Released: Jan. 5, 1999
History professor pens book about political unions
A historian at the University of Wisconsin-Stevens Point has penned a new book about political unions of the early 19th century and their effects upon British history.
Professor Nancy LoPatin is the author of "Political Unions, Popular Politics and the Great Reform Act of 1832," newly published in the United States by St. Martins Press of New York and in Great Britain by Macmillan Press Ltd. of London.
A dozen research trips to Britain, a sabbatical year spent as a visiting scholar at Dartmouth College and a summer seminar at Yale University led to the completion of LoPatins book. Her studies were funded by grants from UWSP through the University Professional Development Committee, the National Endowment for the Humanities and the American Philosophical Society.
LoPatin describes her scholarly study as a revisionist account of how political unions, populist organizations made up of members from the lower and middle classes, promoted the beginnings of democracy in Great Britain. Up to this time, historians believed the aristocratic classes in Britain granted early reforms due to magnanimity toward the lower classes. Not true, says LoPatin. She believes and purports in her book that the ruling segment, afraid of revolution, succumbed to public opinion and granted voting reforms. The political unions were a grassroots effort which put pressure on the upper classes to ease the countrys voting restrictions.
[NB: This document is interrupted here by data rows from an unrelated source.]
/-! ## One step an instruction -/

/-- T2. -/
theorem test_sys : let t := after 0x0123 s0; cause t = some (.unknownOpcode, 0x0123) ∧ t.pc = 0x200 := by decide
/-- T6. -/
theorem test_ret : let t := after 0x00EE ({ s0.jump 0x400 with sp := 16, stack := s0.stack.set 15 0xFFF })
    t.pc = 0xFFF ∧ t.sp = 15 := by decide
/-- T4. -/
theorem test_ret_empty : let t := after 0x00EE s0; cause t = some (.stackUnderflow, 0) ∧ t.pc = 0x200 := by decide
/-- T7. -/
theorem test_jp : let t := after 0x1ABC s0; t.pc = 0xABC := by decide
/-- T11. -/
theorem test_call : let t := after 0x2300 (withSp (s0.jump 0x2FE) 15)
    t.pc = 0x300 ∧ t.sp = 16 ∧ t.stack[15] = 0x300 := by decide
/-- T12. -/
theorem test_call_full : let t := after 0x2300 (withSp s0 16)
    cause t = some (.stackOverflow, 16) ∧ t.sp = 16 ∧ t.pc = 0x200 := by decide
/-- T16. -/
theorem test_jpV0 : let t := after 0xBFFF (s0.setV 0 0xFF); t.pc = 0x10FE := by decide
/-- T15. -/
theorem test_jpV0_jumping : let t := after 0xB300 ((sJump.setV 0 0x10).setV 3 0x20); t.pc = 0x320 := by decide
/-- T20. -/
theorem test_seImm : let t := after 0x3A42 (s0.setV 0xA 0x42); t.pc = 0x204 := by decide
/-- T21. -/
theorem test_seImm_no : let t := after 0x3A42 (s0.setV 0xA 0x43); t.pc = 0x202 := by decide
/-- T22. -/
theorem test_sneImm : let t := after 0x4A42 (s0.setV 0xA 0x42); t.pc = 0x202 := by decide
/-- T33. -/
theorem test_sneImm_top : let t := after 0x4000 (s0.jump 0xFFE); t.pc = 0x1000 := by decide
/-- T26. -/
theorem test_seReg : let t := after 0x512F ((s0.setV 1 7).setV 2 7); t.pc = 0x204 := by decide
/-- T25. -/
theorem test_seReg_no : let t := after 0x5120 ((s0.setV 1 7).setV 2 8); t.pc = 0x202 := by decide
/-- T28. -/
theorem test_sneReg : let t := after 0x9120 ((s0.setV 1 7).setV 2 7); t.pc = 0x202 := by decide
/-- T30. -/
theorem test_sneReg_yes : let t := after 0x9121 ((s0.setV 1 7).setV 2 8); t.pc = 0x204 := by decide
/-- T40. -/
theorem test_ldImm : let t := after 0x6F12 s0; t.getV 15 = 0x12 ∧ t.pc = 0x202 := by decide
/-- T41. -/
theorem test_addImm : let t := after 0x70FF (s0.setV 0 0x02); t.getV 0 = 0x01 ∧ t.getV 15 = 0 := by decide
/-- T42. -/
theorem test_addImm_flag : let t := after 0x7F01 (s0.setV 15 0xFF); t.getV 15 = 0 := by decide
/-- T43. -/
theorem test_ldReg : let t := after 0x8AB0 (s0.setV 0xB 0x5A); t.getV 0xA = 0x5A ∧ t.getV 0xB = 0x5A := by decide
/-- T44. -/
theorem test_orReg : let t := after 0x8011 (((s0.setV 0 0xF0).setV 1 0x0F).setV 15 1)
    t.getV 0 = 0xFF ∧ t.getV 15 = 1 := by decide
/-- T46. -/
theorem test_orReg_vfReset : let t := after 0x8F11 ((sVf.setV 15 0xF0).setV 1 0x0F); t.getV 15 = 0 := by decide
/-- T48. -/
theorem test_andReg : let t := after 0x8012 (((s0.setV 0 0xFC).setV 1 0x3F).setV 15 7)
    t.getV 0 = 0x3C ∧ t.getV 15 = 7 := by decide
/-- T49. -/
theorem test_andReg_vfReset : let t := after 0x80F2 ((sVf.setV 0 0xFF).setV 15 0x3C)
    t.getV 0 = 0x3C ∧ t.getV 15 = 0 := by decide
/-- T50. -/
theorem test_xorReg : let t := after 0x8013 ((s0.setV 0 0xFF).setV 1 0x0F); t.getV 0 = 0xF0 := by decide
/-- T51. -/
theorem test_xorReg_vfReset : let t := after 0x8003 ((sVf.setV 0 0xAA).setV 15 9)
    t.getV 0 = 0 ∧ t.getV 15 = 0 := by decide
/-- T53. -/
theorem test_addReg : let t := after 0x8014 (((s0.setV 0 0x80).setV 1 0x7F).setV 15 1)
    t.getV 0 = 0xFF ∧ t.getV 15 = 0 := by decide
/-- T55. -/
theorem test_addReg_flag : let t := after 0x8F14 ((s0.setV 15 0xF0).setV 1 0x20); t.getV 15 = 1 := by decide
/-- T60. -/
theorem test_sub : let t := after 0x8015 ((s0.setV 0 7).setV 1 7); t.getV 0 = 0 ∧ t.getV 15 = 1 := by decide
/-- T59. -/
theorem test_sub_borrow : let t := after 0x8015 ((s0.setV 0 5).setV 1 7)
    t.getV 0 = 0xFE ∧ t.getV 15 = 0 := by decide
/-- T68. -/
theorem test_shr : let t := after 0x8016 ((s0.setV 0 5).setV 1 8)
    t.getV 0 = 4 ∧ t.getV 15 = 0 ∧ t.getV 1 = 8 := by decide
/-- T71. -/
theorem test_shr_shifting : let t := after 0x8F16 (sShift.setV 15 0xFF); t.getV 15 = 1 := by decide
/-- T66. -/
theorem test_subn : let t := after 0x8017 ((s0.setV 0 7).setV 1 5); t.getV 0 = 0xFE ∧ t.getV 15 = 0 := by decide
/-- T67. -/
theorem test_subn_flag : let t := after 0x80F7 ((s0.setV 0 1).setV 15 1); t.getV 0 = 0 ∧ t.getV 15 = 1 := by decide
/-- T73. -/
theorem test_shl : let t := after 0x801E ((s0.setV 0 0x81).setV 1 0x40); t.getV 0 = 0x80 ∧ t.getV 15 = 0 := by decide
/-- T74. -/
theorem test_shl_shifting : let t := after 0x801E ((sShift.setV 0 0x81).setV 1 0x40)
    t.getV 0 = 2 ∧ t.getV 15 = 1 := by decide
/-- T78, the part of it that is fixed. -/
theorem test_rnd : let t := after 0xCFFF s0; t.pc = 0x202 ∧ t.draws = 1 ∧ t.getV 0 = 0 := by decide
/-- T81. -/
theorem test_cls : let t := after 0x05E0 (withCell (s0.setV 15 1) 5 5)
    t.fb = Display.clear ∧ t.getV 15 = 1 ∧ t.pc = 0x202 := by decide
/-- T82. -/
theorem test_drw_wraps : let t := after 0xD012 ({ withByte (withByte ((s0.setV 0 0x3C).setV 1 0x1F) 0x300 0xF0) 0x301 0x81 with i := 0x300 })
    t.fb.lit 31 60 = true ∧ t.fb.lit 31 63 = true ∧ t.fb.lit 0 60 = true ∧ t.fb.lit 0 3 = true ∧ t.fb.lit 0 61 = false ∧ t.getV 15 = 0 := by decide
/-- T84. -/
theorem test_drw_hits : let t := after 0xD011 ({ withCell (withByte s0 0x300 0xC0) 0 1 with i := 0x300 })
    t.fb.lit 0 0 = true ∧ t.fb.lit 0 1 = false ∧ t.getV 15 = 1 := by decide
/-- T100. -/
theorem test_skp : let t := after 0xE29E ((s0.setV 2 0x0A).setKey 0xA true); t.pc = 0x204 := by decide
/-- T102. -/
theorem test_skp_no_key : let t := after 0xE29E ((s0.setV 2 0x10).setKey 0 true)
    cause t = some (.keyIndexOutOfRange, 16) ∧ t.pc = 0x200 := by decide
/-- T103. -/
theorem test_sknp : let t := after 0xE2A1 ((s0.setV 2 0x0A).setKey 0xA true); t.pc = 0x202 := by decide
/-- T105. -/
theorem test_sknp_no_key : let t := after 0xE2A1 (s0.setV 2 0xFF)
    cause t = some (.keyIndexOutOfRange, 255) := by decide
/-- T106. -/
theorem test_ldVxK : let t := after 0xF00A ((s0.setKey 3 true).setKey 9 true)
    t.getV 0 = 3 ∧ t.pc = 0x202 ∧ t.await = false := by decide
/-- T107. -/
theorem test_ldVxK_waits : let t := after 0xF00A (s0.setV 0 0x77)
    t.getV 0 = 0x77 ∧ t.pc = 0x200 ∧ t.await = true := by decide
/-- T109. -/
theorem test_ldVxDt : let t := after 0xF307 (s0.setDt 42); t.getV 3 = 0x2A ∧ t.dt = 42 := by decide
/-- T110. -/
theorem test_ldDtVx : let t := after 0xF315 (s0.setV 3 0xFF); t.dt = 255 ∧ t.st = 0 := by decide
/-- T111. -/
theorem test_ldStVx : let t := after 0xF318 (s0.setV 3 1); t.st = 1 ∧ t.dt = 0 := by decide
/-- T120. -/
theorem test_ldI : let t := after 0xAFFF s0; t.i = 0xFFF ∧ t.pc = 0x202 := by decide
/-- T123. -/
theorem test_addI : let t := after 0xF21E ((s0.setV 2 1).setI 0xFFFF); t.i = 0 ∧ t.getV 15 = 0 := by decide
/-- T124. -/
theorem test_addI_past_memory : let t := after 0xFF1E ((s0.setV 15 0x20).setI 0xFF0)
    t.i = 0x1010 ∧ t.getV 15 = 0x20 := by decide
/-- T126. -/
theorem test_ldF : let t := after 0xFA29 (s0.setV 0xA 0x1A); t.i = 0x082 := by decide
/-- T127. -/
theorem test_ldF_last : let t := after 0xFA29 (s0.setV 0xA 0xFF); t.i = 0x09B := by decide
/-- T130. -/
theorem test_ldB : let t := after 0xF033 ((s0.setV 0 0x6D).setI 0xFFD)
    t.mem.readBytes 0xFFD 3 = [1, 0, 9] ∧ t.i = 0xFFD := by decide
/-- T131. -/
theorem test_ldB_past_memory : let t := after 0xF033 ((s0.setV 0 0x6D).setI 0xFFE)
    cause t = some (.memOutOfRange, 0x1000) ∧ t.mem.readBytes 0xFFE 2 = [0, 0] := by decide
/-- T133. -/
theorem test_storeRegs : let t := after 0xF155 ((((s0.setV 0 0x11).setV 1 0x22).setV 2 0x33).setI 0x400)
    t.mem.readBytes 0x400 3 = [0x11, 0x22, 0] ∧ t.i = 0x400 := by decide
/-- T135. -/
theorem test_storeRegs_memory : let t := after 0xF055 ((sMem.setV 0 0xAB).setI 0xFFF)
    t.mem.read 0xFFF = 0xAB ∧ t.i = 0x1000 := by decide
/-- T138. -/
theorem test_loadRegs : let t := after 0xF265 (sMem.setI 0x050)
    t.getV 0 = 0xF0 ∧ t.getV 1 = 0x90 ∧ t.getV 2 = 0x90 ∧ t.getV 3 = 0 ∧ t.i = 0x053 := by decide
/-- T140. -/
theorem test_loadRegs_past_memory : let t := after 0xFF65 (s0.setI 0xFF1)
    cause t = some (.memOutOfRange, 0x1000) ∧ t.v = s0.v := by decide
Before 1832 only one out of 28 adult males qualified to vote based on the value of owned or rented property. After the first reform act, which lowered the property restrictions, was passed, one out of seven males could vote. Women did not gain the plebiscite until 1920.
LoPatin says the contributions of political unions to democracy in Great Britain is a new area of research for historians. She became interested in exploring their activities during graduate school because it was a subject that had never been studied before. Her next book will focus on Joseph Parkes, a party manager who served as liaison between the unions and the government.
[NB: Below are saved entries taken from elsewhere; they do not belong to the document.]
/-- The instruction of class 0x0 that opcode `opc` names, its fields read from `w` (R63); none where a field holds a
reserved value, or the opcode is not listed. -/
def buildCtl (opc w : Nat) : Option Instr :=
  match opc with
  | 0x01 => some (.nop)
  | 0x02 => some (.mov (S.sd w) (S.sa w))
  | 0x03 => some (.sel (S.sd w) (S.sa w) (S.sb w) (S.k w))
  | 0x04 => some (.lea (S.sd w) (S.sa w) (S.sb w) (S.sub w))
  | 0x05 => some (.mfs (K.sd w) (K.spec w))
  | 0x06 => some (.mts (K.sa w) (K.spec w))
  | 0x10 => do let mode ← Sat.ofCode (S.sub w); some (.add (S.sd w) (S.sa w) (S.sb w) mode)
  | 0x11 => do let mode ← Sat.ofCode (S.sub w); some (.sub (S.sd w) (S.sa w) (S.sb w) mode)
  | 0x12 => do let mode ← Sat.ofCode (S.sub w); some (.mul (S.sd w) (S.sa w) (S.sb w) mode)
  | 0x13 => some (.mulh (S.sd w) (S.sa w) (S.sb w))
  | 0x14 => some (.mulhu (S.sd w) (S.sa w) (S.sb w))
  | 0x15 => some (.div (S.sd w) (S.sa w) (S.sb w))
  | 0x16 => some (.divu (S.sd w) (S.sa w) (S.sb w))
  | 0x17 => some (.rem (S.sd w) (S.sa w) (S.sb w))
  | 0x18 => some (.remu (S.sd w) (S.sa w) (S.sb w))
  | 0x19 => some (.min (S.sd w) (S.sa w) (S.sb w))
  | 0x1A => some (.max (S.sd w) (S.sa w) (S.sb w))
  | 0x1B => some (.minu (S.sd w) (S.sa w) (S.sb w))
  | 0x1C => some (.maxu (S.sd w) (S.sa w) (S.sb w))
  | 0x20 => some (.and (S.sd w) (S.sa w) (S.sb w))
  | 0x21 => some (.or (S.sd w) (S.sa w) (S.sb w))
  | 0x22 => some (.xor (S.sd w) (S.sa w) (S.sb w))
  | 0x23 => some (.andn (S.sd w) (S.sa w) (S.sb w))
  | 0x24 => some (.shl (S.sd w) (S.sa w) (S.sb w))
  | 0x25 => some (.shr (S.sd w) (S.sa w) (S.sb w))
  | 0x26 => some (.sra (S.sd w) (S.sa w) (S.sb w))
  | 0x27 => some (.rol (S.sd w) (S.sa w) (S.sb w))
  | 0x28 => some (.clz (S.sd w) (S.sa w))
  | 0x29 => some (.ctz (S.sd w) (S.sa w))
  | 0x2A => some (.popc (S.sd w) (S.sa w))
  | 0x2B => some (.brev (S.sd w) (S.sa w))
  | 0x2C => do let size ← ExtSize.ofCode (S.sub w); some (.sext (S.sd w) (S.sa w) size)
  | 0x2D => do let size ← ExtSize.ofCode (S.sub w); some (.zext (S.sd w) (S.sa w) size)
  | 0x30 => do let mode ← Sat.ofCode (I.sub w); some (.addi (I.sd w) (I.sa w) mode (sgn 32 (I.imm32 w)))
  | 0x31 => do let mode ← Sat.ofCode (I.sub w); some (.muli (I.sd w) (I.sa w) mode (sgn 32 (I.imm32 w)))
  | 0x32 => some (.andi (I.sd w) (I.sa w) (I.imm32 w))
  | 0x33 => some (.ori (I.sd w) (I.sa w) (I.imm32 w))
  | 0x34 => some (.xori (I.sd w) (I.sa w) (I.imm32 w))
  | 0x35 => some (.shli (I.sd w) (I.sa w) (I.imm32 w))
  | 0x36 => some (.shri (I.sd w) (I.sa w) (I.imm32 w))
  | 0x37 => some (.srai (I.sd w) (I.sa w) (I.imm32 w))
  | 0x38 => some (.ldi (I.sd w) (sgn 32 (I.imm32 w)))
  | 0x39 => some (.ldih (I.sd w) (I.imm32 w))
  | 0x40 => do let cond ← Cond.ofCode (S.sub w); some (.cmp (S.k w) (S.sa w) (S.sb w) cond)
  | 0x41 => do let cond ← Cond.ofCode (I.sub w); some (.cmpi (I.sd w) (I.sa w) cond (sgn 32 (I.imm32 w)))
  | 0x42 => some (.kand (S.sd w) (S.sa w) (S.sb w))
  | 0x43 => some (.kor (S.sd w) (S.sa w) (S.sb w))
  | 0x44 => some (.kxor (S.sd w) (S.sa w) (S.sb w))
  | 0x45 => some (.knot (S.sd w) (S.sa w))
  | 0x46 => some (.vany (S.k w) (S.sa w))
  | 0x47 => some (.vall (S.k w) (S.sa w))
  | 0x50 => some (.prep (B.bd w) (sgn 32 (B.imm32 w)))
  | 0x51 => some (.prepr (B.bd w) (B.sa w))
  | 0x52 => some (.br (B.bd w) (B.k w))
  | 0x53 => some (.bra (B.bd w) (B.k w))
  | 0x54 => some (.call (B.bd w) (B.k w))
  | 0x55 => some (.ret (B.k w))
  | 0x58 => some (.loop (B.lc w) (B.sa w) (B.imm32 w / 4096 % 1024) (B.imm32 w % 4096))
  | 0x59 => some (.loopp (B.lc w) (B.k w) (B.sa w) (B.imm32 w / 4194304) (B.imm32 w / 4096 % 1024) (B.imm32 w % 4096) (B.low w + B.sub w * 16 + B.bd w * 128))
  | 0x5A => some (.brk (B.lc w) (B.k w))
  | _ => none

/-- The instruction of class 0x1 that opcode `opc` names, its fields read from `w` (R64); none where a field holds a
reserved value, or the opcode is not listed. -/
def buildMem (opc w : Nat) : Option Instr :=
  match opc with
  | 0x00 => do let o ← AccOrd.ofCode (M.ord w); let size ← Size.ofCode (M.size w); some (.lds (M.sd w) (M.cN w) (M.sa w) o size (sgn 20 (M.imm20 w)))
  | 0x01 => do let o ← AccOrd.ofCode (M.ord w); let size ← Size.ofCode (M.size w); some (.sts (M.sd w) (M.cN w) (M.sa w) o size (sgn 20 (M.imm20 w)))
  | 0x02 => do let o ← AccOrd.ofCode (M.ord w); some (.ldp (M.sd w) (M.sa w) o (sgn 20 (M.imm20 w)))
  | 0x03 => do let o ← AccOrd.ofCode (M.ord w); some (.stp (M.sd w) (M.sa w) o (sgn 20 (M.imm20 w)))
  | 0x04 => do let o ← AccOrd.ofCode (M.ord w); let size ← Size.ofCode (M.size w); some (.lde (M.sd w) (M.cN w) (M.sa w) o size (sgn 20 (M.imm20 w)))
  | 0x05 => do let o ← AccOrd.ofCode (M.ord w); let size ← Size.ofCode (M.size w); some (.ste (M.sd w) (M.cN w) (M.sa w) o size (sgn 20 (M.imm20 w)))
  | 0x10 => do let o ← AccOrd.ofCode (A.ord w); let op ← Aop.ofCode (A.aop w); let size ← Size.ofCode (A.size w); let space ← ASpace.ofCode (A.space w); some (.atom (A.cN w) (A.sa w) o op size space (A.sb w))
  | 0x11 => do let o ← AccOrd.ofCode (A.ord w); let op ← Aop.ofCode (A.aop w); let size ← Size.ofCode (A.size w); let space ← ASpace.ofCode (A.space w); some (.atomf (A.sd w) (A.cN w) (A.sa w) o op size space (A.sb w))
  | 0x12 => do let o ← AccOrd.ofCode (A.ord w); let size ← Size.ofCode (A.size w); let space ← ASpace.ofCode (A.space w); some (.acas (A.sd w) (A.cN w) (A.sa w) o size space (A.sb w) (A.sc w))
  | 0x20 => some (.capsel (K.sd w) (K.sa w) (K.imm16 w))
  | 0x21 => do let form ← NarForm.ofCode (K.sub w); some (.capnar (K.sd w) (K.sa w) (K.sb w) form)
  | 0x22 => do let item ← CapItem.ofCode (K.sub w); some (.capinf (K.sd w) (K.sa w) item)
  | 0x23 => some (.capclr (K.sd w))
  | 0x28 => do let f ← TdField.ofCode (K.sub w); some (.tdset (K.sd w) (K.sa w) f)
  | 0x29 => do let f ← TdField.ofCode (K.sub w); some (.tdget (K.sd w) (K.sa w) f)
  | 0x2A => some (.tdcap (K.sd w) (K.sa w))
  | 0x30 => some (.pref (WM.dN w) (WM.sa w) (WM.sb w) (WM.ord w / 256) (WM.ord w / 8 % 8) (WM.ord w % 8) (WM.rep w))
  | 0x31 => do let cls ← Retain.ofCode (WM.mod w); some (.hint (WM.dN w) (WM.sa w) (WM.sb w) (WM.rep w) cls)
  | _ => none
LoPatin, who came to UWSP in 1989 after teaching for a year at UW-Whitewater, also serves as coordinator of the Collaborative Degree Program in General Studies, a degree-granting cooperative arrangement among the two-year campuses at Marshfield and Wausau and UWSP. She holds degrees from Washington University, St. Louis, and Hofstra University, Hempstead, N.Y.
LoPatins scholarly activities include books, articles, reviews and presentations at several conferences on British Studies. She also has served as a member and chair of the program committee for the Midwest Conference on British Studies and as a judge for the Kenyon Prize for Best Graduate Paper.
-30-
s.clanton/vc/lopatin

03/30/01
Contact cheibler@uwsp.edu with questions about this
website or News Services.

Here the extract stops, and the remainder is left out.